In the example f(x) = -x^4 + 4x^2, factoring helps us identify the intercepts. Once factored into x^2(4 - x^2) = 0, we set each factor to zero and solve for x, providing us with x = 0, x = +2, and x = -2 as intercepts. Noting whether the graph crosses or touches the x-axis at these points helps us map the function more accurately.

The y-intercept is found where the graph crosses the y-axis, which is when x = 0. To locate the y-intercept of a function, you simply substitute 0 for x in the equation and calculate f(0).

For instance, with our function f(x) = -x^4 + 4x^2, plugging in 0 gives f(0) = 0, indicating that the y-intercept is at the origin, (0,0). This information is crucial for graphing as it provides a starting point on the graph.

Symmetry in algebra refers to a geometric balance in a graph. A function can be symmetric about the y-axis or about the origin. If you replace x with -x in the function and the function remains unchanged, it's y-axis symmetric. If replacing x with -x results in the original function being multiplied by -1, it's symmetric about the origin.

For the function f(x) = -x^4 + 4x^2, symmetry can be tested by substituting -x for x. Since this substitution does not change the function, it is symmetric about the y-axis.

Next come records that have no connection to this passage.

-- ==== Sys2Proof/Word.lean ====
section
/-! DEFINITION. The machine's word types (00_scope.md R5, R6): bytes, 16-bit addresses, and the 64-bit counters. -/

namespace Sys2Proof

/-- `u8`: a register, a memory cell, an operand byte. -/
abbrev Byte := BitVec 8

/-- `u16`: an address, the program counter. -/
abbrev Word := BitVec 16

/-- `u64`: a counter that wraps modulo 2^64 (10_state.md R20, R21). -/
abbrev Counter := BitVec 64

end Sys2Proof
end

This characteristic impacts how the graph is drawn, ensuring that for every point on one side of the y-axis, there is a mirror point on the opposite side.

Turning points are places where the graph changes direction, from increasing to decreasing or vice versa. The number of turning points in a polynomial function is at most the degree of the polynomial minus one. However, just because a polynomial can have that many turning points doesn't mean it will. It’s the maximum possible.

Looking again at f(x) = -x^4 + 4x^2, which is a fourth-degree polynomial (n = 4), it may have up to 3 (n - 1) turning points. When graphing, if the number of observed turning points exceeds this limit, it could mean the graph has been plotted incorrectly, and errors in plotting or calculating should be checked.